Chafing doesn’t just have to do with being a heavier runner or a slower runner, it has to do with the fact that our skin is moist and there is friction happening against that wet skin. It’s as simple as that but not always something we can fix just by sizing up in shorts or buying a moisture-wicking sports bra. I have had chafe since I started running at age 10. Mostly it was because I wore cotton (the only option at the time) or soccer shorts when I ran cross-country, but it’s also because I wear a sports bra and it has to, by definition, be fitted enough to reduce movement. Hence the chafe. I also do not look like Paula Radcliffe.

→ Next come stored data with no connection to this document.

/-- The registers that an instruction reads as sources. VLDT, VSTT and MOPR read more: their meanings say which. -/
def Instr.reads : Instr → List Dest
  | .br f => [.s f.ss]
  | .jmpr f => [.a f.tgt]
  | .callr f => [.a f.tgt]
  | .ret f => [.a f.tgt]
  | .loop f => [.s f.ss]
  | .add f => [.s f.a, .s f.b]
  | .addi f => [.s f.a]
  | .sub f => [.s f.a, .s f.b]
  | .mul f => [.s f.a, .s f.b]
  | .mulh f => [.s f.a, .s f.b]
  | .mulhn f => [.s f.a, .s f.b]
  | .div f => [.s f.a, .s f.b]
  | .divn f => [.s f.a, .s f.b]
  | .rem f => [.s f.a, .s f.b]
  | .remn f => [.s f.a, .s f.b]
  | .and f => [.s f.a, .s f.b]
  | .or f => [.s f.a, .s f.b]
  | .xor f => [.s f.a, .s f.b]
  | .andn f => [.s f.a, .s f.b]
  | .shl f => [.s f.a, .s f.b]
  | .shr f => [.s f.a, .s f.b]
  | .sar f => [.s f.a, .s f.b]
  | .rol f => [.s f.a, .s f.b]
  | .min f => [.s f.a, .s f.b]
  | .max f => [.s f.a, .s f.b]
  | .minn f => [.s f.a, .s f.b]
  | .maxn f => [.s f.a, .s f.b]
  | .cmp f => [.s f.a, .s f.b]
  | .sel f => [.s f.a, .s f.b, .s f.c]
  | .mov f => [.s f.a]
  | .movhi f => [.s f.d]
  | .clz f => [.s f.a]
  | .ctz f => [.s f.a]
  | .popc f => [.s f.a]
  | .brev f => [.s f.a]
  | .bext f => [.s f.a]
  | .bins f => [.s f.a, .s f.d]
  | .lea f => [.a f.a, .s f.b]
  | .adda f => [.a f.a, .s f.b]
  | .movaToAddress f => [.s f.a]
  | .movaToScalar f => [.a f.a]
  | .mts f => [.s f.s]
  | .vadd f => vecRead f.a ++ vecRead f.b ++ merged f.p f.d
  | .vsub f => vecRead f.a ++ vecRead f.b ++ merged f.p f.d
  | .vmul f => vecRead f.a ++ vecRead f.b ++ merged f.p f.d
  | .vfma f => vecRead f.a ++ vecRead f.b ++ vecRead f.c ++ merged f.p f.d
  | .vfms f => vecRead f.a ++ vecRead f.b ++ vecRead f.c ++ merged f.p f.d
  | .vfnma f => vecRead f.a ++ vecRead f.b ++ vecRead f.c ++ merged f.p f.d
  | .vmin f => vecRead f.a ++ vecRead f.b ++ merged f.p f.d
  | .vmax f => vecRead f.a ++ vecRead f.b ++ merged f.p f.d
  | .vabs f => vecRead f.a ++ merged f.p f.d
  | .vneg f => vecRead f.a ++ merged f.p f.d
  | .vclamp f => vecRead f.a ++ vecRead f.b ++ vecRead f.c ++ merged f.p f.d
  | .vrcp f => vecRead f.a ++ merged f.p f.d
  | .vrsq f => vecRead f.a ++ merged f.p f.d
  | .vsqrt f => vecRead f.a ++ merged f.p f.d
  | .vexp2 f => vecRead f.a ++ merged f.p f.d
  | .vlog2 f => vecRead f.a ++ merged f.p f.d
  | .viadd f => vecRead f.a ++ vecRead f.b ++ merged f.p f.d
  | .visub f => vecRead f.a ++ vecRead f.b ++ merged f.p f.d
  | .vimul f => vecRead f.a ++ vecRead f.b ++ merged f.p f.d
  | .vimad f => vecRead f.a ++ vecRead f.b ++ vecRead f.c ++ merged f.p f.d
  | .vimin f => vecRead f.a ++ vecRead f.b ++ merged f.p f.d
  | .vimax f => vecRead f.a ++ vecRead f.b ++ merged f.p f.d
  | .vand f => vecRead f.a ++ vecRead f.b ++ merged f.p f.d
  | .vor f => vecRead f.a ++ vecRead f.b ++ merged f.p f.d
  | .vxor f => vecRead f.a ++ vecRead f.b ++ merged f.p f.d
  | .vshl f => vecRead f.a ++ vecRead f.b ++ merged f.p f.d
  | .vshr f => vecRead f.a ++ vecRead f.b ++ merged f.p f.d
  | .vsar f => vecRead f.a ++ vecRead f.b ++ merged f.p f.d
  | .vcmp f => vecRead f.a ++ vecRead f.b ++ [.p f.p]
  | .vsel f => vecRead f.a ++ vecRead f.b ++ [.p f.p]
  | .vmov f => vecRead f.a ++ merged f.p f.d
  | .vmovi f => merged f.p f.d
  | .vbcast f => .s f.a :: merged f.p f.d
  | .vins f => .s f.a :: vecRead f.d
  | .vext f => vecRead f.a
  | .vperm f => vecRead f.a ++ vecRead f.b ++ merged f.p f.d
  | .vslide f => vecRead f.a ++ vecRead f.b ++ merged f.p f.d
  | .vzip f => vecRead f.a ++ vecRead f.b ++ merged f.p f.d
  | .vunzip f => vecRead f.a ++ vecRead f.b ++ merged f.p f.d
  | .vred f => vecRead f.a ++ [.p f.p]
  | .vscan f => vecRead f.a ++ [.p f.p]
  | .vcvt f => vecRead f.a ++ seedRead f.rm f.sb
  | .vsrnd f => vecRead f.a ++ seedRead f.rm f.sb
  | .vblock f => vecRead f.a ++ seedRead f.rm f.sb
  | .vunblock f => [.v f.a, .v (f.a + 1)]
  | .vcompress f => vecRead f.a
  | .vexpand f => vecRead f.a ++ vecRead f.b
  | .vpcnt f => [.p f.a]
  | .pand f => [.p f.a, .p f.b]
  | .por f => [.p f.a, .p f.b]
  | .pxor f => [.p f.a, .p f.b]
  | .pnot f => [.p f.a]
  | .vrand f => [.s f.sb]
  | .ld f => [.a f.ab]
  | .st f => [.a f.ab, .s f.d]
  | .vld f => [.a f.ab]
  | .vst f => .a f.ab :: vecRead f.d
  | .vstt f => vecRead f.d
  | .vgath f => [.a f.ab, .v f.ix]
  | .vscat f => [.a f.ab, .v f.ix] ++ vecRead f.d
  | .ldf f => [.a f.ab]
  | .ldfk f => [.a f.ab]
  | .ste f => [.a f.ab, .s f.d]
  | .feset f => [.a f.ab, .s f.d]
  | .feprobe f => [.a f.ab]
  | .atom f => [.a f.ab, .s f.sb]
  | .atomcas f => [.a f.ab, .s f.sb, .s f.k]
  | .semadd f => [.s f.sn]
  | .semset f => [.s f.sn]
  | .semwait f => [.s f.sn]
  | .cntwait f => [.a f.ab, .s f.s]
  | .discard f => [.a f.ab, .s f.d]
  | .wback f => [.a f.ab, .s f.d]
  | .inval f => [.a f.ab, .s f.d]
  | .iinval f => [.a f.ab, .s f.d]
  | .pref f => [.a f.ab, .s f.d]
  | .rld f => [.a f.ab]
  | .rst f => .a f.ab :: (if f.fmt == 0 then vecRead f.d else [.s f.d])
  | .ratom f => [.a f.ab, .s f.sb] ++ (if f.k == 9 then [.s (f.sb + 1)] else [])
  | .sbind f => [.a f.ab]
  | .haul f => [.a f.ab, .s f.s]
  | .haulg f => [.a f.ab, .s f.s]
  | .hgath f => [.a f.ab, .s f.s]
  | .hscat f => [.a f.ab, .s f.s]
  | .protect f => [.a f.ab, .s f.s, .s f.s2]
  | .unprotect f => [.a f.ab, .s f.s, .s f.s2]
  | .bwait f => [.s f.s2]
  | .mlatch f => [.a f.aa, .a f.sc]
  | .mop f => [.a f.aa, .a (f.aa + 1)]
  | .mops f => [.a f.aa, .a (f.aa + 1), .a f.am]
  | .mrank1 f => vecRun f.vx (mrankRegs f.fmt) ++ vecRun f.vy (mrankRegs f.fmt)
  | .mloss f => [.s f.s]
  | .oread f => [.s f.s]
  | .owrite f => .s f.s :: vecRead f.v
  | .omom f => [.a f.aw, .a f.am1, .s f.sh] ++ seedRead f.rm f.sb
  | .oadam f => [.a f.aw, .a f.am1, .a f.am2, .s f.sh, .s (f.sh + 1), .s (f.sh + 2)] ++ seedRead f.rm f.sb
  | .pusht f => [.a f.aa, .s f.s]
  | .popt f => [.a f.aa, .s f.s]
  | _ => []

/-- The ports that an instruction pops, in field order (R148). -/
def Instr.pops : Instr → List Nat
  | .vadd f => portOf f.a ++ portOf f.b
  | .vsub f => portOf f.a ++ portOf f.b
  | .vmul f => portOf f.a ++ portOf f.b
  | .vfma f => portOf f.a ++ portOf f.b ++ portOf f.c
  | .vfms f => portOf f.a ++ portOf f.b ++ portOf f.c
  | .vfnma f => portOf f.a ++ portOf f.b ++ portOf f.c
  | .vmin f => portOf f.a ++ portOf f.b
  | .vmax f => portOf f.a ++ portOf f.b
  | .vabs f => portOf f.a
  | .vneg f => portOf f.a
  | .vclamp f => portOf f.a ++ portOf f.b ++ portOf f.c
  | .vrcp f => portOf f.a
  | .vrsq f => portOf f.a
  | .vsqrt f => portOf f.a
  | .vexp2 f => portOf f.a
  | .vlog2 f => portOf f.a
  | .viadd f => portOf f.a ++ portOf f.b
  | .visub f => portOf f.a ++ portOf f.b
  | .vimul f => portOf f.a ++ portOf f.b
  | .vimad f => portOf f.a ++ portOf f.b ++ portOf f.c
  | .vimin f => portOf f.a ++ portOf f.b
  | .vimax f => portOf f.a ++ portOf f.b
  | .vand f => portOf f.a ++ portOf f.b
  | .vor f => portOf f.a ++ portOf f.b
  | .vxor f => portOf f.a ++ portOf f.b
  | .vshl f => portOf f.a ++ portOf f.b
  | .vshr f => portOf f.a ++ portOf f.b
  | .vsar f => portOf f.a ++ portOf f.b
  | .vcmp f => portOf f.a ++ portOf f.b
  | .vsel f => portOf f.a ++ portOf f.b
  | .vmov f => portOf f.a
  | .vext f => portOf f.a
  | .vperm f => portOf f.a ++ portOf f.b
  | .vslide f => portOf f.a ++ portOf f.b
  | .vzip f => portOf f.a ++ portOf f.b
  | .vunzip f => portOf f.a ++ portOf f.b
  | .vred f => portOf f.a
  | .vscan f => portOf f.a
  | .vcvt f => portOf f.a
  | .vsrnd f => portOf f.a
  | .vblock f => portOf f.a
  | .vcompress f => portOf f.a
  | .vexpand f => portOf f.a ++ portOf f.b
  | .vst f => portOf f.d
  | .vstt f => portOf f.d
  | .vscat f => portOf f.d
  | .rst f => if f.fmt == 0 then portOf f.d else []
  | .owrite f => portOf f.v
  | _ => []

/-- The registers that an instruction names as destinations. -/
def Instr.writes : Instr → List Dest
  | .call f => [.a f.lk]
  | .callr f => [.a f.lk]
  | .add f => [.s f.d]
  | .addi f => [.s f.d]
  | .sub f => [.s f.d]
  | .mul f => [.s f.d]
  | .mulh f => [.s f.d]
  | .mulhn f => [.s f.d]
  | .div f => [.s f.d]
  | .divn f => [.s f.d]
  | .rem f => [.s f.d]
  | .remn f => [.s f.d]
  | .and f => [.s f.d]
  | .or f => [.s f.d]
  | .xor f => [.s f.d]
  | .andn f => [.s f.d]
  | .shl f => [.s f.d]
  | .shr f => [.s f.d]
  | .sar f => [.s f.d]
  | .rol f => [.s f.d]
  | .min f => [.s f.d]
  | .max f => [.s f.d]
  | .minn f => [.s f.d]
  | .maxn f => [.s f.d]
  | .cmp f => [.s f.d]
  | .sel f => [.s f.d]
  | .mov f => [.s f.d]
  | .movi f => [.s f.d]
  | .movhi f => [.s f.d]
  | .clz f => [.s f.d]
  | .ctz f => [.s f.d]
  | .popc f => [.s f.d]
  | .brev f => [.s f.d]
  | .bext f => [.s f.d]
  | .bins f => [.s f.d]
  | .lea f => [.a f.d]
  | .adda f => [.a f.d]
  | .movaToAddress f => [.a f.d]
  | .movaToScalar f => [.s f.d]
  | .mfs f => [.s f.s]
  | .rdcyc f => [.s f.d]
  | .vadd f => vecRead f.d
  | .vsub f => vecRead f.d
  | .vmul f => vecRead f.d
  | .vfma f => vecRead f.d
  | .vfms f => vecRead f.d
  | .vfnma f => vecRead f.d
  | .vmin f => vecRead f.d
  | .vmax f => vecRead f.d
  | .vabs f => vecRead f.d
  | .vneg f => vecRead f.d
  | .vclamp f => vecRead f.d
  | .vrcp f => vecRead f.d
  | .vrsq f => vecRead f.d
  | .vsqrt f => vecRead f.d
  | .vexp2 f => vecRead f.d
  | .vlog2 f => vecRead f.d
  | .viadd f => vecRead f.d
  | .visub f => vecRead f.d
  | .vimul f => vecRead f.d
  | .vimad f => vecRead f.d
  | .vimin f => vecRead f.d
  | .vimax f => vecRead f.d
  | .vand f => vecRead f.d
  | .vor f => vecRead f.d
  | .vxor f => vecRead f.d
  | .vshl f => vecRead f.d
  | .vshr f => vecRead f.d
  | .vsar f => vecRead f.d
  | .vcmp f => [.p f.d]
  | .vsel f => vecRead f.d
  | .vmov f => vecRead f.d
  | .vmovi f => vecRead f.d
  | .vbcast f => vecRead f.d
  | .vins f => vecRead f.d
  | .vext f => [.s f.d]
  | .vperm f => vecRead f.d
  | .vslide f => vecRead f.d
  | .vzip f => vecRead f.d
  | .vunzip f => vecRead f.d
  | .vred f => vecRead f.d
  | .vscan f => vecRead f.d
  | .vcvt f => vecRead f.d
  | .vsrnd f => vecRead f.d
  | .vblock f => [.v f.d, .v (f.d + 1)]
  | .vunblock f => vecRead f.d
  | .vcompress f => vecRead f.d ++ [.v f.c]
  | .vexpand f => vecRead f.d
  | .vpcnt f => [.s f.d]
  | .pand f => [.p f.d]
  | .por f => [.p f.d]
  | .pxor f => [.p f.d]
  | .pnot f => [.p f.d]
  | .vrand f => vecRead f.d
  | .ld f => [.s f.d]
  | .vld f => vecRead f.d
  | .vldt f => vecRead f.d
  | .vgath f => vecRead f.d
  | .ldf f => [.s f.d]
  | .ldfk f => [.s f.d]
  | .feprobe f => [.s f.d]
  | .atom f => [.s f.d]
  | .atomcas f => [.s f.d]
  | .semrd f => [.s f.sn]
  | .bufacq f => [.a f.ad]
  | .rld f => if f.fmt == 0 then vecRead f.d else [.s f.d]
  | .ratom f => [.s f.d]
  | .tickwait f => [.s f.s]
  | .hstat f => [.s f.s]
  | .bwait f => [.s f.s]
  | .pitchrd f => [.s f.s]
  | .mstat f => [.s f.s]
  | .oread f => vecRead f.v
  | .tstk f => [.s f.s]
  | _ => []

Paula is tiny and floats on the air. She probably does not chafe. (photo courtesy of

But chafing does not only happen for women, heavier runners, slower runners or in the summer months, it is a HUGE problem for male distance runners. Nipple chafe. Ouch. You guys get it bad because it sort of sneaks up on you. Any male marathoners out there know what I’m talking about and many of you spectators have probably seen the men with the blood-stained t-shirts at races. It’s not pretty.

Ouch. (photo courtesy of Kelly Johnson at

So, how to you deal with chafe? The old wisdom was Vaseline. They still hand it out at around mile 20 during many marathons (it’s kind of weird, they scoop it on a stick and hold the sticks out for runners to grab as they go by…kinda like water stations). Problem with Vaseline is that it’s messy and, in my experience, it doesn’t last the amount of time I need it to. Enter my salvation: BODY GLIDE ®
I discovered this little gem at a marathon expo in 2006 and it has never let me down.

My BFF for every single long run

Recommended useage:

Prevent chafe: under the sports bra, between the arm and the armpit, between the thighs, wherever you have tags, around the waistband, and on those ever-so-sensitive nipples for you men

Prevent blisters: between your toes, around your Achilles Tendon, on the outside of your feet, at your sock line, when you’re wearing a new pair of shoes (non-running shoes, too!) that aren’t quite broken in yet…

Use it everywhere and anywhere you find your skin is irritated from friction. You may find that Body Glide® allows you to run a little faster or for a little longer. Less friction and less pain = faster leg turnover and more focus on your running. It could very well be the Runner’s Secret that takes you to the next level in your training. Or, at least, it will make it less painful.

What are you waiting for? Grab the Body Glide® and go out and run!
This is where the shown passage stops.